# REQUIREMENT
All lines from the entries below that contain the string "blockMoves" should be copied out.

# DATA FOR ANALYSIS
/-- 42_frame.md R90 (e) and (g): the zero frame has all data tones 0, and bits 1:0 of `MSG[10]` are 0 after every `ENCODE` on a
written read set (R112; log 25). -/
def Obligations.ZeroFrameAndPadBits : Prop :=
  ∀ s : State, readSetWritten .encode s = true → ∃ t, exec .encode s = .next t ∧ t.msg[10] &&& 0x03#8 = 0#8 ∧
    ((∀ i, i < 72 → getBit s.msg i = false) → s.typeField = 0#3 →
      t.msg = Vector.replicate 11 0#8 ∧ t.rem = 0#12 ∧ t.cw = Vector.replicate 22 0#8 ∧
        ∀ k, k < 58 → t.tone.toList.getD (if k < 29 then 7 + k else 14 + k) 7 = 0)

/-! ### Frames and purity -/

/-- 10_state.md R10, its table, read at the register port: a command that was accepted changes no byte outside its write set but
`STATUS`, and no error state. That the latch of the idle block keeps its word is the model's choice (log 7). -/
def Obligations.CommandsWriteOnlyTheirRegisters : Prop :=
  ∀ (i : Instr) (s t : State), (∀ n, i = .crc n → n ≤ 88) → exec i s = .next t →
    (t.err = s.err ∧ t.errCode = s.errCode ∧ t.typeField = s.typeField ∧ t.cmdLatch = s.cmdLatch ∧ t.script = s.script ∧
      t.results = s.results ∧ t.busy = false) ∧
    ∀ a : Byte, a ≠ 0x0C#8 →
      (match i with
        | .crc _ => a ≠ 0x0E#8 ∧ a ≠ 0x0F#8
        | .ldpc => ¬ (0x10 ≤ a.toNat ∧ a.toNat ≤ 0x25)
        | .map => ¬ (0x30 ≤ a.toNat ∧ a.toNat ≤ 0x7E)
        | .encode => a ≠ 0x09#8 ∧ a ≠ 0x0A#8 ∧ a ≠ 0x0E#8 ∧ a ≠ 0x0F#8 ∧ ¬ (0x10 ≤ a.toNat ∧ a.toNat ≤ 0x25) ∧
            ¬ (0x30 ≤ a.toNat ∧ a.toNat ≤ 0x7E)) →
      readReg t a = readReg s a

/-- 10_state.md R23: the result of a command is a function of its read set and the constants (a read set that is written, R112). -/
def Obligations.ResultsDependOnReadSetOnly : Prop :=
  ∀ (i : Instr) (s s' t t' : State), readSetWritten i s = true → readSetWritten i s' = true → exec i s = .next t →
    exec i s' = .next t' →
      match i with
      | .crc n => n ≤ 88 → (∀ j, j < n → getBit s.msg j = getBit s'.msg j) → t.rem = t'.rem
      | .ldpc => (∀ j, j < 87 → getBit s.msg j = getBit s'.msg j) → t.cw = t'.cw
      | .map => (∀ q, q < 174 → getBit s.cw q = getBit s'.cw q) → t.tone = t'.tone
      | .encode => (∀ j, j < 72 → getBit s.msg j = getBit s'.msg j) → s.typeField = s'.typeField →
          t.msg[9] = t'.msg[9] ∧ t.msg[10] = t'.msg[10] ∧ t.rem = t'.rem ∧ t.cw = t'.cw ∧ t.tone = t'.tone

/-- Which steps can change which data register, apart from one that performs a reset: `REM` a completing `CRC` or `ENCODE` (R13),
`TONE` a completing `MAP` or `ENCODE` (R15), `CW` a completing `LDPC` or `ENCODE` or a write (R14), `MSG` a completing `ENCODE` or a
write (R11), `TYPE` a write (R12). -/
def Obligations.DataRegistersChangeOnlyByTheirWriters : Prop :=
  ∀ s t : State, step s = .next t → (blockMoves s = true ∨ ∀ rest, s.script ≠ .reset :: rest) →
    (t.rem ≠ s.rem → blockMoves s = true ∧ (decode s.cmdLatch = .ok .encode ∨ ∃ n, decode s.cmdLatch = .ok (.crc n))) ∧
    (t.tone ≠ s.tone → blockMoves s = true ∧ (decode s.cmdLatch = .ok .encode ∨ decode s.cmdLatch = .ok .map)) ∧
    (t.cw ≠ s.cw → (blockMoves s = true ∧ (decode s.cmdLatch = .ok .encode ∨ decode s.cmdLatch = .ok .ldpc)) ∨
      (s.busy = false ∧ ∃ a v rest, s.script = .wr a v :: rest ∧ 0x10 ≤ a.toNat ∧ a.toNat ≤ 0x25)) ∧
    (t.msg ≠ s.msg → (blockMoves s = true ∧ decode s.cmdLatch = .ok .encode) ∨
      (s.busy = false ∧ ∃ a v rest, s.script = .wr a v :: rest ∧ a.toNat ≤ 0x0A)) ∧
    (t.typeField ≠ s.typeField → s.busy = false ∧ ∃ v rest, s.script = .wr 0x0B#8 v :: rest)

/-! ### What has been written since reset -/

/-- 70_reset_and_hazards.md R112: when a read set counts as written, and that a command with an unwritten one completes with an
unspecified value, the free value of this draw, in every register it writes, and changes no other. Drawing rather than faulting is
the model's choice (log 9). -/
def Obligations.UnwrittenReadSetGivesUnspecifiedResult : Prop :=
  (∀ s : State,
    (∀ n, n ≤ 88 → (readSetWritten (.crc n) s = true ↔ ∀ k (h : k < 11), k < (n + 7) / 8 → s.msgWritten[k] = true)) ∧
    (readSetWritten .ldpc s = true ↔ ∀ k (h : k < 11), s.msgWritten[k] = true) ∧
    (readSetWritten .map s = true ↔ ∀ k (h : k < 22), s.cwWritten[k] = true) ∧
    (readSetWritten .encode s = true ↔ (∀ k (h : k < 9), s.msgWritten[k] = true) ∧ s.typeWritten = true)) ∧
  ∀ (i : Instr) (s : State), (∀ n, i = .crc n → n ≤ 88) → readSetWritten i s = false →
    ∃ t, exec i s = .next t ∧ t.busy = false ∧ AgreeOutsideWriteSet i t s ∧
      match i with
      | .crc _ => t.rem = Config.freeRem s.draws
      | .ldpc => t.cw = freeCodeword s.draws
      | .map => t.tone = freeTones s.draws
      | .encode => t.msg[9] = Config.freeMsg s.draws 9 ∧ t.msg[10] = Config.freeMsg s.draws 10 ∧
          t.rem = Config.freeRem s.draws ∧ t.cw = freeCodeword s.draws ∧ t.tone = freeTones s.draws
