theorem witness_ResultsDependOnReadSetOnly :
    88 ≤ 88 ∧ (∀ i, readSetWritten i { blank with rem := 0xFFF#12 } = readSetWritten i blank) ∧
      (readSetWritten (.crc 88) blank = true ∧ readSetWritten .ldpc blank = true ∧ readSetWritten .map blank = true ∧
        readSetWritten .encode blank = true) ∧
      (∀ i, i < 88 → getBit blank.msg i = getBit { blank with rem := 0xFFF#12 }.msg i) ∧
      (∀ q, q < 174 → getBit blank.cw q = getBit { blank with rem := 0xFFF#12 }.cw q) ∧
      (∃ t : State, exec (.crc 88) { blank with rem := 0xFFF#12 } = .next t) ∧
      ∃ t : State, exec .encode { blank with rem := 0xFFF#12 } = .next t :=
  ⟨by decide, fun _ => readSetWritten_congr rfl rfl rfl _, by decide, fun _ _ => rfl, fun _ _ => rfl, ⟨_, rfl⟩, ⟨_, rfl⟩⟩

/-- Each of the five registers does change in some step. `CW` starts with a pad bit set, so that no table can give it back. -/
theorem witness_DataRegistersChangeOnlyByTheirWriters :
    seen State.rem (step { running 0x1001#16 0 [] with msg := blank.msg.set 0 0x80#8 }) ≠ some 0#12 ∧
      seen State.tone (step (running 0x3000#16 0 [])) ≠ some blank.tone ∧
      (∃ t : State, step { running 0x2000#16 0 [] with cw := blank.cw.set 21 0x01#8 } = .next t ∧
        t.cw ≠ blank.cw.set 21 0x01#8) ∧
      seen State.cw (step (idle [.wr 0x25#8 0x04#8])) ≠ some blank.cw ∧
      seen State.msg (step { running 0x4000#16 0 [] with typeField := 1#3 }) ≠ some blank.msg ∧
      seen State.msg (step (idle [.wr 0x0A#8 0x01#8])) ≠ some blank.msg ∧
      seen State.typeField (step (idle [.wr 0x0B#8 0x01#8])) ≠ some 0#3 := by
  refine ⟨by decide +kernel, by decide +kernel, ⟨complete { running 0x2000#16 0 [] with cw := codewordOf (zeroBuffer 11) },
    rfl, fun h => ?_⟩, by decide +kernel, by decide +kernel, by decide +kernel, by decide⟩
  have hpad : getBit (codewordOf (zeroBuffer 11)) 175 = false := getBit_codewordOf_pad _ (by omega)
  have hset : getBit (blank.cw.set 21 0x01#8) 175 = true := by decide +kernel
  simp only [complete_cw] at h
  rw [← h, hpad] at hset
  cases hset

/-- A completion may happen while a `RESET` is next in the script. -/
theorem witness_DataRegistersChangeOnlyByTheirWriters_reset_next :
    blockMoves (running 0x3000#16 0 [.reset]) = true ∧ ∃ t : State, step (running 0x3000#16 0 [.reset]) = .next t :=
  ⟨rfl, _, rfl⟩

theorem witness_UnwrittenReadSetGivesUnspecifiedResult :
    (∀ n, Instr.crc 1 = .crc n → n ≤ 88) ∧ readSetWritten (.crc 1) State.reset = false ∧
      readSetWritten .ldpc { blank with msgWritten := blank.msgWritten.set 10 false } = false ∧
      readSetWritten .map { blank with cwWritten := blank.cwWritten.set 21 false } = false ∧
      readSetWritten .encode { blank with typeWritten := false } = false :=
  ⟨fun _ h => by cases h; decide, by decide, by decide, by decide, by decide⟩

theorem witness_WrittenRecordFollowsWrites :
    (∃ t : State, blockMoves (running 0x4000#16 1 [.reset]) = false ∧ step (running 0x4000#16 1 [.reset]) = .next t) ∧
      (∃ t : State, step { idle [.wr 0x25#8 0x00#8] with cwWritten := Vector.replicate 22 false } = .next t ∧
        t.cwWritten[21] = true ∧ t.cwWritten[20] = false) ∧
      ∃ t : State, blockMoves (running 0x4000#16 0 [.reset]) = true ∧ step (running 0x4000#16 0 [.reset]) = .next t :=
  ⟨⟨_, rfl, rfl⟩, ⟨_, rfl, rfl, rfl⟩, ⟨_, rfl, rfl⟩⟩
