-- ==== Sys2Proof/Machine/Aes.lean ====
section
/-! DEFINITION. AES-XTS-256, the cipher of a memory die's engine (R211, R358): AES with a 32-byte key as FIPS 197 gives it, and XTS over
a 192-byte line as one data unit as IEEE 1619 gives it. The spec names the standard and not its text (PRESUMED,
log 38). A block is a number whose byte 0
is the least significant one. -/

namespace Sys2Proof.Machine

/-! ## AES with a 32-byte key -/

/-- Byte `k` of a number. -/
def aesByte (v k : Nat) : Nat := v / 2 ^ (8 * k) % 256

/-- The first `n` bytes of a number. -/
def bytesOf (n v : Nat) : List Nat := (List.range n).map (aesByte v)

/-- The number a list of bytes makes, the first least significant. -/
def ofBytes (l : List Nat) : Nat := l.foldr (fun b v => b + 256 * v) 0

/-- The substitution table of AES, entry `i` as byte `i`. -/
def aesBox : Nat :=
  0x16bb54b00f2d99416842e6bf0d89a18cdf2855cee9871e9b948ed9691198f8e19e1dc186b95735610ef6034866b53e708a8bbd4b1f74dde8c6b4a61c2e2578ba08ae7a65eaf4566ca94ed58d6d37c8e779e4959162acd3c25c2406490a3a32e0db0b5ede14b8ee4688902a22dc4f816073195d643d7ea7c41744975fec130ccdd2f3ff1021dab6bcf5389d928f40a351a89f3c507f02f94585334d43fbaaefd0cf584c4a39becb6a5bb1fc20ed00d153842fe329b3d63b52a05a6e1b1a2c830975b227ebe28012079a059618c323c7041531d871f1e5a534ccf73f362693fdb7c072a49cafa2d4adf04759fa7dc982ca76abd7fe2b670130c56f6bf27b777c63

/-- The inverse substitution table of AES. -/
def aesInvBox : Nat :=
  0x7d0c2155631469e126d677ba7e042b17619953833cbbebc8b0f52aae4d3be0a0ef9cc9939f7ae52d0d4ab519a97f51605fec8027591012b131c7078833a8dd1ff45acd78fec0db9a2079d2c64b3e56fc1bbe18aa0e62b76f89c5291d711af1476edf751ce837f9e28535ade72274ac9673e6b4f0cecff297eadc674f4111913a6b8a130103bdafc1020f3fca8f1e2cd00645b3b80558e4f70ad3bc8c00abd890849d8da75746155edab9edfd5048706c92b6655dcc5ca4d41698688664f6f87225d18b6d49a25b76b224d92866a12e084ec3fa420b954cee3d23c2a632947b54cbe9dec444438e3487ff2f9b8239e37cfbd7f3819ea340bf38a53630d56a0952

/-- Exclusive or of two lists of bytes. -/
def xorBytes (a b : List Nat) : List Nat := List.zipWith Nat.xor a b

/-- The double of a field element. -/
def aesDouble (b : Nat) : Nat := Nat.xor (2 * b % 256) (if b ≥ 128 then 0x1B else 0)

/-- The product of a field element and a number below 16. -/
def aesTimes (c b : Nat) : Nat :=
  let b2 := aesDouble b
  let b4 := aesDouble b2
  let part (k v : Nat) : Nat := if c.testBit k then v else 0
  Nat.xor (Nat.xor (part 0 b) (part 1 b2)) (Nat.xor (part 2 b4) (part 3 (aesDouble b4)))

/-- Each column times a circulant matrix, given by its first row. -/
def mixColumns (m l : List Nat) : List Nat :=
  (List.range 16).map fun i =>
    let a (k : Nat) : Nat := l.getD (i / 4 * 4 + (i + k) % 4) 0
    (List.range 4).foldl (fun v k => Nat.xor v (aesTimes (m.getD k 0) (a k))) 0

/-- Row `r` of the state turned left by `r` columns, or by `3r`, which turns it back. -/
def shiftRows (n : Nat) (l : List Nat) : List Nat := (List.range 16).map fun i => l.getD ((i + n * 4 * (i % 4)) % 16) 0

/-- The next 32 bytes of the key schedule, with the round constant. -/
def keyStep (k : List Nat) (rc : Nat) : List Nat :=
  let w (n : Nat) : List Nat := (k.drop (4 * n)).take 4
  let sub (l : List Nat) : List Nat := l.map (aesByte aesBox)
  let l := w 7
  let w0 := xorBytes (w 0) (xorBytes (sub (l.drop 1 ++ l.take 1)) [rc, 0, 0, 0])
  let w1 := xorBytes (w 1) w0
  let w2 := xorBytes (w 2) w1
  let w3 := xorBytes (w 3) w2
  let w4 := xorBytes (w 4) (sub w3)
  let w5 := xorBytes (w 5) w4
  let w6 := xorBytes (w 6) w5
  w0 ++ w1 ++ w2 ++ w3 ++ w4 ++ w5 ++ w6 ++ xorBytes (w 7) w6

/-- The key schedule from 32 bytes on, 16 bytes a round key. -/
def keyRounds : Nat → List Nat → Nat → List (List Nat)
  | 0, _, _ => []
  | n + 1, k, rc => k.take 16 :: k.drop 16 :: keyRounds n (keyStep k rc) (2 * rc)

/-- The fifteen round keys of a 32-byte key. -/
def roundKeys (key : Nat) : List (List Nat) := (keyRounds 8 (bytesOf 32 key) 1).take 15

/-- The rounds after the first key: the last one mixes no columns. -/
def encRounds : List (List Nat) → List Nat → List Nat
  | [], l => l
  | [k], l => xorBytes (shiftRows 1 (l.map (aesByte aesBox))) k
  | k :: t, l => encRounds t (xorBytes (mixColumns [2, 3, 1, 1] (shiftRows 1 (l.map (aesByte aesBox)))) k)

/-- The rounds of the inverse cipher, round keys last first. -/
def decRounds : List (List Nat) → List Nat → List Nat
  | [], l => l
  | [k], l => xorBytes ((shiftRows 3 l).map (aesByte aesInvBox)) k
  | k :: t, l => decRounds t (mixColumns [14, 11, 13, 9] (xorBytes ((shiftRows 3 l).map (aesByte aesInvBox)) k))

/-- Encrypt a block under round keys. -/
def aesEncrypt (ks : List (List Nat)) (v : Nat) : Nat :=
  ofBytes (encRounds (ks.drop 1) (xorBytes (bytesOf 16 v) (ks.headD [])))

/-- Decrypt a block under round keys. -/
def aesDecrypt (ks : List (List Nat)) (v : Nat) : Nat :=
  let r := ks.reverse
  ofBytes (decRounds (r.drop 1) (xorBytes (bytesOf 16 v) (r.headD [])))

/-! ## XTS over a line -/

/-- The tweak of the next block. -/
def tweakNext (t : Nat) : Nat := Nat.xor (2 * t % 2 ^ 128) (if t ≥ 2 ^ 127 then 0x87 else 0)

/-- The blocks of a data unit, each through a block cipher between two additions of its tweak. -/
def xtsBlocks (f : Nat → Nat) : Nat → Nat → Nat → Nat
  | 0, _, _ => 0
  | n + 1, t, v => Nat.xor (f (Nat.xor (v % 2 ^ 128) t)) t + 2 ^ 128 * xtsBlocks f n (tweakNext t) (v / 2 ^ 128)

/-- The first tweak of data unit `n`: `n` encrypted under the second half of the key. -/
def firstTweak (key : BitVec 512) (n : Nat) : Nat := aesEncrypt (roundKeys (key.toNat / 2 ^ 256)) n

/-- Line `n` as the engine writes it under a 64-byte key (R358). -/
def lineEncrypt (key : BitVec 512) (n v : Nat) : Nat :=
  xtsBlocks (aesEncrypt (roundKeys (key.toNat % 2 ^ 256))) 12 (firstTweak key n) v

/-- Line `n` as the engine reads it under a 64-byte key (R358). -/
def lineDecrypt (key : BitVec 512) (n v : Nat) : Nat :=
  xtsBlocks (aesDecrypt (roundKeys (key.toNat % 2 ^ 256))) 12 (firstTweak key n) v

end Sys2Proof.Machine
end

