-- ==== Sys2Proof/Machine/Tables.lean ====
section
/-! DEFINITION. Sparse tables and byte memory in one canonical form, lanes of fragments, and the small arithmetic on Nat and
BitVec that the meanings share. -/

namespace Sys2Proof.Machine

/-! ## Sparse tables -/

/-- The value a table holds at a key; `d` where the key is not listed. -/
def tget {V : Type} (d : V) : Tab V → Nat → V
  | [], _ => d
  | (k, v) :: t, n => if k = n then v else tget d t n

/-- Put an entry in its place among rising keys. -/
def tins {V : Type} (n : Nat) (v : V) : Tab V → Tab V
  | [] => [(n, v)]
  | (k, u) :: t => if n < k then (n, v) :: (k, u) :: t else (k, u) :: tins n v t

/-- The table without a key. -/
def tdel {V : Type} (t : Tab V) (n : Nat) : Tab V := t.filter fun e => e.1 ≠ n

/-- Write a key, keeping the canonical form: the unlisted value is not listed. -/
def tset {V : Type} [DecidableEq V] (d : V) (t : Tab V) (n : Nat) (v : V) : Tab V :=
  if v = d then tdel t n else tins n v (tdel t n)

/-- Canonical form: keys strictly rising, no entry equal to what an unlisted key reads as. -/
def twf {V : Type} [DecidableEq V] (d : V) : Tab V → Bool
  | [] => true
  | [(_, v)] => v ≠ d
  | (k, v) :: (k', v') :: t => v ≠ d && k < k' && twf d ((k', v') :: t)

/-! ## Byte memory -/

/-- The memories as one list of cells (R196, R336); an unlisted byte reads 0. -/
abbrev Memory := List Host.Cell

/-- The canonical form of memory. -/
def Memory.wf (m : Memory) : Bool := twf (0 : Byte) m

/-- Read one byte. -/
def readByte (m : Memory) (a : Nat) : Byte := tget 0 m a

/-- Write one byte. -/
def writeByte (m : Memory) (a : Nat) (v : Byte) : Memory := tset 0 m a v

/-- The bytes of `n` addresses from `a`, the first the least significant (R1). -/
def readNat (m : Memory) (a : Nat) : Nat → Nat
  | 0 => 0
  | n + 1 => (readByte m a).toNat + 256 * readNat m (a + 1) n

/-- Write the low `n` bytes of `v` from `a`, the least significant first (R1). -/
def writeNat (m : Memory) (a : Nat) : Nat → Nat → Memory
  | 0, _ => m
  | n + 1, v => writeNat (writeByte m a (BitVec.ofNat 8 v)) (a + 1) n (v / 256)

/-- Write bytes by address, in list order. -/
def writeCells (m : Memory) : List Host.Cell → Memory
  | [] => m
  | (a, v) :: t => writeCells (writeByte m a v) t

/-! ## On-chip memories in the model's address space -/

/-- First byte of the on-chip memories: above every physical address of R336. -/
def onChip : Nat := 2 ^ 52

/-- Byte address of an array's pad (R199: 8 MiB). -/
def padBase (a : Nat) : Nat := onChip + a * 2 ^ 23

/-- Byte address of a live die's die memory (R202: 32 MiB). -/
def dieBase (d : Nat) : Nat := onChip + 2 ^ 30 + d * 2 ^ 25

/-- Number of a cell: its array, its row within the array and its column. -/
def cellNo (a r c : Nat) : Nat := (a * 32 + r % 32) * 32 + c

/-- Byte address of a cell's SRAM (R141: 16 KiB). -/
def cellBase (n : Nat) : Nat := onChip + 2 ^ 31 + n * 2 ^ 14

/-- Bytes of the ECC word that holds an address: 8 below the on-chip memories, 4 in them (R142, R211). -/
def eccSize (a : Nat) : Nat := if a < onChip then 8 else 4

/-- First byte of the ECC word that holds an address. -/
def eccWord (a : Nat) : Nat := a / eccSize a * eccSize a

/-! ## Lists and vectors -/

/-- Element `n` of a vector; `d` beyond its end. -/
def vget {α : Type} {n : Nat} (d : α) (v : Vector α n) (i : Nat) : α := (v[i]?).getD d

/-- Write element `i`; nothing beyond the end. -/
def vset {α : Type} {n : Nat} (v : Vector α n) (i : Nat) (x : α) : Vector α n := v.setIfInBounds i x

/-- Change element `i`. -/
def vmod {α : Type} {n : Nat} (d : α) (v : Vector α n) (i : Nat) (f : α → α) : Vector α n := vset v i (f (vget d v i))

/-- Change element `i` of a list. -/
def lmod {α : Type} : List α → Nat → (α → α) → List α
  | [], _, _ => []
  | x :: t, 0, f => f x :: t
  | x :: t, n + 1, f => x :: lmod t n f

/-- Remove element `i` of a list. -/
def ldel {α : Type} : List α → Nat → List α
  | [], _ => []
  | _ :: t, 0 => t
  | x :: t, n + 1 => x :: ldel t n

/-- The numbers `0 … n - 1` that meet a test. -/
def below (n : Nat) (p : Nat → Bool) : List Nat := (List.range n).filter p

/-! ## Bits -/

/-- Bits `[hi:lo]` of a word as a number. -/
def bitsOf {w : Nat} (v : BitVec w) (hi lo : Nat) : Nat := v.toNat / 2 ^ lo % 2 ^ (hi + 1 - lo)

/-- `v` with bits `[hi:lo]` replaced. -/
def setBits {w : Nat} (v : BitVec w) (hi lo x : Nat) : BitVec w :=
  (v &&& ~~~ (BitVec.ofNat w ((2 ^ (hi + 1 - lo) - 1) * 2 ^ lo))) ||| BitVec.ofNat w (x % 2 ^ (hi + 1 - lo) * 2 ^ lo)

/-- `v` with bit `i` set to `x`. -/
def setBit {w : Nat} (v : BitVec w) (i : Nat) (x : Bool) : BitVec w :=
  if x then v ||| BitVec.ofNat w (2 ^ i) else v &&& ~~~ (BitVec.ofNat w (2 ^ i))

/-- A condition as 0 or 1. -/
def bnat (b : Bool) : Nat := if b then 1 else 0

/-- Number of one bits. -/
def popc {w : Nat} (v : BitVec w) : Nat := ((List.range w).filter fun i => v.getLsbD i).length

/-- Number of leading zero bits. -/
def clzOf {w : Nat} (v : BitVec w) : Nat := if v = 0 then w else w - 1 - Nat.log2 v.toNat

/-- A mask of the low `n` bits. -/
def lowMask (w n : Nat) : BitVec w := BitVec.ofNat w (2 ^ n - 1)

/-- Quotient rounded up. -/
def ceilDiv (a b : Nat) : Nat := (a + b - 1) / b

/-- The least power of two not below `n`. -/
def pow2Up (n : Nat) : Nat := if n ≤ 1 then 1 else 2 ^ (Nat.log2 (n - 1) + 1)

/-- Quotient of integers truncated toward zero (R117). -/
def tdivI (a b : Int) : Int :=
  let q : Int := (a.natAbs / b.natAbs : Nat)
  if (a < 0) = (b < 0) then q else -q

/-! ## Fragments and sidecars -/

/-- Lane `k` of a fragment (R135). -/
def lane (f : Frag) (k : Nat) : Lane := BitVec.ofNat 32 (f.toNat / 2 ^ (32 * k))

/-- The fragment whose lane `k` is `g k`, for the lanes from 0 up. -/
def fragGo (g : Nat → Lane) : Nat → Nat → Nat
  | 0, _ => 0
  | n + 1, k => (g k).toNat + 2 ^ 32 * fragGo g n (k + 1)

/-- The fragment whose lane `k` is `g k`. -/
def fragOf (g : Nat → Lane) : Frag := BitVec.ofNat 1024 (fragGo g 32 0)

/-- The fragment of a list of lanes; lanes beyond the list are 0. -/
def fragOfList (l : List Lane) : Frag := BitVec.ofNat 1024 (l.foldr (fun x acc => x.toNat + 2 ^ 32 * acc) 0)

/-- The lanes of a fragment, lane 0 first. -/
def lanes (f : Frag) : List Lane := (List.range 32).map (lane f)

/-- Header `g` of a sidecar (R186). -/
def header (s : Side) (g : Nat) : BitVec 16 := BitVec.ofNat 16 (s.toNat / 2 ^ (16 * g))

end Sys2Proof.Machine
end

# YOUR RESPONSE
  ∀ s t : State, step s = .next t → (blockMoves s = true ∨ ∀ rest, s.script ≠ .reset :: rest) →
    (t.rem ≠ s.rem → blockMoves s = true ∧ (decode s.cmdLatch = .ok .encode ∨ ∃ n, decode s.cmdLatch = .ok (.crc n))) ∧
    (t.tone ≠ s.tone → blockMoves s = true ∧ (decode s.cmdLatch = .ok .encode ∨ decode s.cmdLatch = .ok .map)) ∧
    (t.cw ≠ s.cw → (blockMoves s = true ∧ (decode s.cmdLatch = .ok .encode ∨ decode s.cmdLatch = .ok .ldpc)) ∨
    (t.msg ≠ s.msg → (blockMoves s = true ∧ decode s.cmdLatch = .ok .encode) ∨
    blockMoves (running 0x3000#16 0 [.reset]) = true ∧ ∃ t : State, step (running 0x3000#16 0 [.reset]) = .next t :=
    (∃ t : State, blockMoves (running 0x4000#16 1 [.reset]) = false ∧ step (running 0x4000#16 1 [.reset]) = .next t) ∧
      ∃ t : State, blockMoves (running 0x4000#16 0 [.reset]) = true ∧ step (running 0x4000#16 0 [.reset]) = .next t :=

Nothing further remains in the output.